§ Directions:
Below are the lines to check; count those holding the string "caddv" and give only the number.

┄┄┄┄┄┄

theorem scan (s : BitVec 2) (g : BitVec 2) (d : BitVec 7) (a : BitVec 7) (b : BitVec 7) : Statement (.scan s g d a b) := by
  intro _ wf
  obtain ⟨h31_1, h29_2, h21_8, h21_2, h14_7, h7_7, h0_7⟩ := layout7 _ _ _ _ _ _ _ (encode (.scan s g d a b)) rfl
  generalize encode (.scan s g d a b) = w at *
  subst h29_2 h21_2 h14_7 h7_7 h0_7
  refine (if_pos h31_1).trans ?_
  unfold decodeLane
  rcases cases2 (w.extractLsb' 21 2) with h | h | h | h <;>
    rw [h21_8, h] <;> rfl

theorem matchLanes (s : BitVec 2) (g : BitVec 2) (d : BitVec 7) (a : BitVec 7) (b : BitVec 7) : Statement (.matchLanes s g d a b) := by
  intro _ wf
  obtain ⟨h31_1, h29_2, h21_8, h21_2, h14_7, h7_7, h0_7⟩ := layout7 _ _ _ _ _ _ _ (encode (.matchLanes s g d a b)) rfl
  generalize encode (.matchLanes s g d a b) = w at *
  subst h29_2 h21_2 h14_7 h7_7 h0_7
  refine (if_pos h31_1).trans ?_
  unfold decodeLane
  rcases cases2 (w.extractLsb' 21 2) with h | h | h | h <;>
    rw [h21_8, h] <;> rfl

theorem ld (s : BitVec 2) (t : BitVec 3) (d : BitVec 7) (a : BitVec 7) (b : BitVec 5) (c : BitVec 1) (r : BitVec 1) : Statement (.ld s t d a b c r) := by
  intro _ wf
  obtain ⟨h31_1, h29_2, h21_8, h21_3, h14_7, h7_7, h2_5, h1_1, h0_1⟩ := layout9 _ _ _ _ _ _ _ _ _ (encode (.ld s t d a b c r)) rfl
  generalize encode (.ld s t d a b c r) = w at *
  subst h29_2 h21_3 h14_7 h7_7 h2_5 h1_1 h0_1
  refine (if_pos h31_1).trans ?_
  unfold decodeLane
  rcases cases3 (w.extractLsb' 21 3) with h | h | h | h | h | h | h | h <;>
    rw [h21_8, h] <;> rfl

theorem st (s : BitVec 2) (t : BitVec 3) (d : BitVec 7) (a : BitVec 7) (b : BitVec 5) (c : BitVec 1) : Statement (.st s t d a b c) := by
  intro _ wf
  obtain ⟨h31_1, h29_2, h21_8, h21_3, h14_7, h7_7, h2_5, h1_1, h0_1⟩ := layout9 _ _ _ _ _ _ _ _ _ (encode (.st s t d a b c)) rfl
  generalize encode (.st s t d a b c) = w at *
  subst h29_2 h21_3 h14_7 h7_7 h2_5 h1_1
  refine (if_pos h31_1).trans ?_
  unfold decodeLane
  rcases cases3 (w.extractLsb' 21 3) with h | h | h | h | h | h | h | h
  rotate_left 5
  iterate 3 · exfalso; rw [Instr.WellFormed, Instr.illFormed, Instr.encFail, Instr.fieldBad, h] at wf; simp [subIf] at wf
  all_goals (rw [h21_8]; refine Eq.trans (b := fixedOr ((w.extractLsb' 0 1) = 0#1) (.st (w.extractLsb' 29 2) (w.extractLsb' 21 3) (w.extractLsb' 14 7) (w.extractLsb' 7 7) (w.extractLsb' 2 5) (w.extractLsb' 1 1))) (by rw [h]; rfl) ?_; simp [fixedOr, h0_1])

theorem atom (s : BitVec 2) (d : BitVec 7) (a : BitVec 6) (w : BitVec 1) (o : BitVec 4) (k : BitVec 3) : Statement (.atom s d a w o k) := by
  intro _ wf
  obtain ⟨h31_1, h29_2, h21_8, h14_7, h8_6, h7_1, h3_4, h0_3⟩ := layout10 _ _ _ _ _ _ _ _ (encode (.atom s d a w o k)) rfl
  generalize encode (.atom s d a w o k) = w at *
  subst h29_2 h14_7 h8_6 h7_1 h3_4 h0_3
  refine (if_pos h31_1).trans ?_
  unfold decodeLane
  rw [h21_8]; rfl

theorem cas (s : BitVec 2) (d : BitVec 7) (a : BitVec 6) (w : BitVec 1) (k : BitVec 3) : Statement (.cas s d a w k) := by
  intro _ wf
  obtain ⟨h31_1, h29_2, h21_8, h14_7, h8_6, h7_1, h3_4, h0_3⟩ := layout10 _ _ _ _ _ _ _ _ (encode (.cas s d a w k)) rfl
  generalize encode (.cas s d a w k) = w at *
  subst h29_2 h14_7 h8_6 h7_1 h0_3
  refine (if_pos h31_1).trans ?_
  unfold decodeLane
  rw [h21_8]
  refine Eq.trans (b := fixedOr ((w.extractLsb' 3 4) = 0#4) (.cas (w.extractLsb' 29 2) (w.extractLsb' 14 7) (w.extractLsb' 8 6) (w.extractLsb' 7 1) (w.extractLsb' 0 3))) rfl ?_
  simp [fixedOr, h3_4]

theorem caddv (s : BitVec 2) (d : BitVec 6) (x : BitVec 1) (a : BitVec 6) (y : BitVec 1) (b : BitVec 7) : Statement (.caddv s d x a y b) := by
  intro _ wf
  obtain ⟨h31_1, h29_2, h21_8, h15_6, h14_1, h8_6, h7_1, h0_7⟩ := layout11 _ _ _ _ _ _ _ _ (encode (.caddv s d x a y b)) rfl
  generalize encode (.caddv s d x a y b) = w at *
  subst h29_2 h15_6 h14_1 h8_6 h7_1 h0_7
  refine (if_pos h31_1).trans ?_
  unfold decodeLane
  rw [h21_8]; rfl

theorem lds (s : BitVec 2) (t : BitVec 3) (d : BitVec 7) (a : BitVec 7) (r : BitVec 1) (w : BitVec 6) : Statement (.lds s t d a r w) := by
  intro _ wf
  obtain ⟨h31_1, h29_2, h21_8, h21_3, h14_7, h7_7, h6_1, h0_6⟩ := layout12 _ _ _ _ _ _ _ _ (encode (.lds s t d a r w)) rfl
  generalize encode (.lds s t d a r w) = w at *
  subst h29_2 h21_3 h14_7 h7_7 h6_1 h0_6
  refine (if_pos h31_1).trans ?_
  unfold decodeLane
  rcases cases3 (w.extractLsb' 21 3) with h | h | h | h | h | h | h | h <;>
    rw [h21_8, h] <;> rfl

theorem sts (s : BitVec 2) (t : BitVec 3) (d : BitVec 7) (a : BitVec 7) (r : BitVec 1) (w : BitVec 6) : Statement (.sts s t d a r w) := by
  intro _ wf
  obtain ⟨h31_1, h29_2, h21_8, h21_3, h14_7, h7_7, h6_1, h0_6⟩ := layout12 _ _ _ _ _ _ _ _ (encode (.sts s t d a r w)) rfl
  generalize encode (.sts s t d a r w) = w at *
  subst h29_2 h21_3 h14_7 h7_7 h6_1 h0_6
  refine (if_pos h31_1).trans ?_
  unfold decodeLane
  rcases cases3 (w.extractLsb' 21 3) with h | h | h | h | h | h | h | h
  rotate_left 5
  iterate 3 · exfalso; rw [Instr.WellFormed, Instr.illFormed, Instr.encFail, Instr.fieldBad, h] at wf; simp [subIf] at wf
  all_goals (rw [h21_8, h]; rfl)

theorem atoms (s : BitVec 2) (d : BitVec 7) (a : BitVec 7) (o : BitVec 4) (k : BitVec 3) : Statement (.atoms s d a o k) := by
  intro _ wf
  obtain ⟨h31_1, h29_2, h21_8, h14_7, h7_7, h3_4, h0_3⟩ := layout13 _ _ _ _ _ _ _ (encode (.atoms s d a o k)) rfl
  generalize encode (.atoms s d a o k) = w at *
  subst h29_2 h14_7 h7_7 h3_4 h0_3
  refine (if_pos h31_1).trans ?_
  unfold decodeLane
  rw [h21_8]; rfl

theorem cass (s : BitVec 2) (d : BitVec 7) (a : BitVec 7) (k : BitVec 3) : Statement (.cass s d a k) := by
  intro _ wf
  obtain ⟨h31_1, h29_2, h21_8, h14_7, h7_7, h3_4, h0_3⟩ := layout13 _ _ _ _ _ _ _ (encode (.cass s d a k)) rfl
  generalize encode (.cass s d a k) = w at *
  subst h29_2 h14_7 h7_7 h0_3
  refine (if_pos h31_1).trans ?_
  unfold decodeLane
  rw [h21_8]
  refine Eq.trans (b := fixedOr ((w.extractLsb' 3 4) = 0#4) (.cass (w.extractLsb' 29 2) (w.extractLsb' 14 7) (w.extractLsb' 7 7) (w.extractLsb' 0 3))) rfl ?_
  simp [fixedOr, h3_4]

theorem pref (s : BitVec 2) (l : BitVec 2) (a : BitVec 7) (b : BitVec 5) (c : BitVec 1) : Statement (.pref s l a b c) := by
  intro _ wf
  obtain ⟨h31_1, h29_2, h21_8, h16_5, h14_2, h7_7, h2_5, h1_1, h0_1⟩ := layout14 _ _ _ _ _ _ _ _ (encode (.pref s l a b c)) rfl
  generalize encode (.pref s l a b c) = w at *
  subst h29_2 h14_2 h7_7 h2_5 h1_1
  refine (if_pos h31_1).trans ?_
  unfold decodeLane
  rw [h21_8]
  refine Eq.trans (b := fixedOr ((w.extractLsb' 0 1) = 0#1 && (w.extractLsb' 16 5) = 0#5) (.pref (w.extractLsb' 29 2) (w.extractLsb' 14 2) (w.extractLsb' 7 7) (w.extractLsb' 2 5) (w.extractLsb' 1 1))) rfl ?_
  simp [fixedOr, h16_5, h0_1]

theorem bra (s : BitVec 2) (i : BitVec 14) : Statement (.bra s i) := by
  intro _ wf
  obtain ⟨h31_1, h29_2, h21_8, h14_7, h0_14⟩ := layout15 _ _ _ _ (encode (.bra s i)) rfl
  generalize encode (.bra s i) = w at *
  subst h29_2 h0_14
  refine (if_pos h31_1).trans ?_
  unfold decodeLane
  rw [h21_8]
  refine Eq.trans (b := fixedOr ((w.extractLsb' 14 7) = 0#7) (.bra (w.extractLsb' 29 2) (w.extractLsb' 0 14))) rfl ?_
  simp [fixedOr, h14_7]

theorem brp (s : BitVec 2) (n : BitVec 1) (p : BitVec 3) (i : BitVec 14) : Statement (.brp s n p i) := by
  intro _ wf
  obtain ⟨h31_1, h29_2, h21_8, h18_3, h17_1, h14_3, h0_14⟩ := layout16 _ _ _ _ _ _ (encode (.brp s n p i)) rfl
  generalize encode (.brp s n p i) = w at *
  subst h29_2 h17_1 h14_3 h0_14
  refine (if_pos h31_1).trans ?_
  unfold decodeLane
  rw [h21_8]
  refine Eq.trans (b := fixedOr ((w.extractLsb' 18 3) = 0#3) (.brp (w.extractLsb' 29 2) (w.extractLsb' 17 1) (w.extractLsb' 14 3) (w.extractLsb' 0 14))) rfl ?_
  simp [fixedOr, h18_3]

theorem call (s : BitVec 2) (i : BitVec 14) : Statement (.call s i) := by
  intro _ wf
  obtain ⟨h31_1, h29_2, h21_8, h14_7, h0_14⟩ := layout15 _ _ _ _ (encode (.call s i)) rfl
  generalize encode (.call s i) = w at *
  subst h29_2 h0_14
  refine (if_pos h31_1).trans ?_
  unfold decodeLane
  rw [h21_8]
  refine Eq.trans (b := fixedOr ((w.extractLsb' 14 7) = 0#7) (.call (w.extractLsb' 29 2) (w.extractLsb' 0 14))) rfl ?_
  simp [fixedOr, h14_7]

theorem calli (s : BitVec 2) (a : BitVec 7) : Statement (.calli s a) := by
  intro _ wf
  obtain ⟨h31_1, h29_2, h21_8, h14_7, h7_7, h0_7⟩ := layout17 _ _ _ _ _ (encode (.calli s a)) rfl
  generalize encode (.calli s a) = w at *
  subst h29_2 h7_7
  refine (if_pos h31_1).trans ?_
  unfold decodeLane
  rw [h21_8]
  refine Eq.trans (b := fixedOr ((w.extractLsb' 0 7) = 0#7 && (w.extractLsb' 14 7) = 0#7) (.calli (w.extractLsb' 29 2) (w.extractLsb' 7 7))) rfl ?_
  simp [fixedOr, h14_7, h0_7]

theorem ret (s : BitVec 2) : Statement (.ret s) := by
  intro _ wf
  obtain ⟨h31_1, h29_2, h21_8, h0_21⟩ := layout18 _ _ _ (encode (.ret s)) rfl
  generalize encode (.ret s) = w at *
  subst h29_2
  refine (if_pos h31_1).trans ?_
  unfold decodeLane
  rw [h21_8]
  refine Eq.trans (b := fixedOr ((w.extractLsb' 0 21) = 0#21) (.ret (w.extractLsb' 29 2))) rfl ?_
  simp [fixedOr, h0_21]

theorem jmpi (s : BitVec 2) (a : BitVec 7) : Statement (.jmpi s a) := by
  intro _ wf
  obtain ⟨h31_1, h29_2, h21_8, h14_7, h7_7, h0_7⟩ := layout17 _ _ _ _ _ (encode (.jmpi s a)) rfl
  generalize encode (.jmpi s a) = w at *
  subst h29_2 h7_7
  refine (if_pos h31_1).trans ?_
  unfold decodeLane
  rw [h21_8]
  refine Eq.trans (b := fixedOr ((w.extractLsb' 0 7) = 0#7 && (w.extractLsb' 14 7) = 0#7) (.jmpi (w.extractLsb' 29 2) (w.extractLsb' 7 7))) rfl ?_
  simp [fixedOr, h14_7, h0_7]

theorem rcv (s : BitVec 2) : Statement (.rcv s) := by
  intro _ wf
  obtain ⟨h31_1, h29_2, h21_8, h0_21⟩ := layout18 _ _ _ (encode (.rcv s)) rfl
  generalize encode (.rcv s) = w at *
  subst h29_2
  refine (if_pos h31_1).trans ?_
  unfold decodeLane
  rw [h21_8]
  refine Eq.trans (b := fixedOr ((w.extractLsb' 0 21) = 0#21) (.rcv (w.extractLsb' 29 2))) rfl ?_
  simp [fixedOr, h0_21]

┄┄┄┄┄┄

§ The answer:
3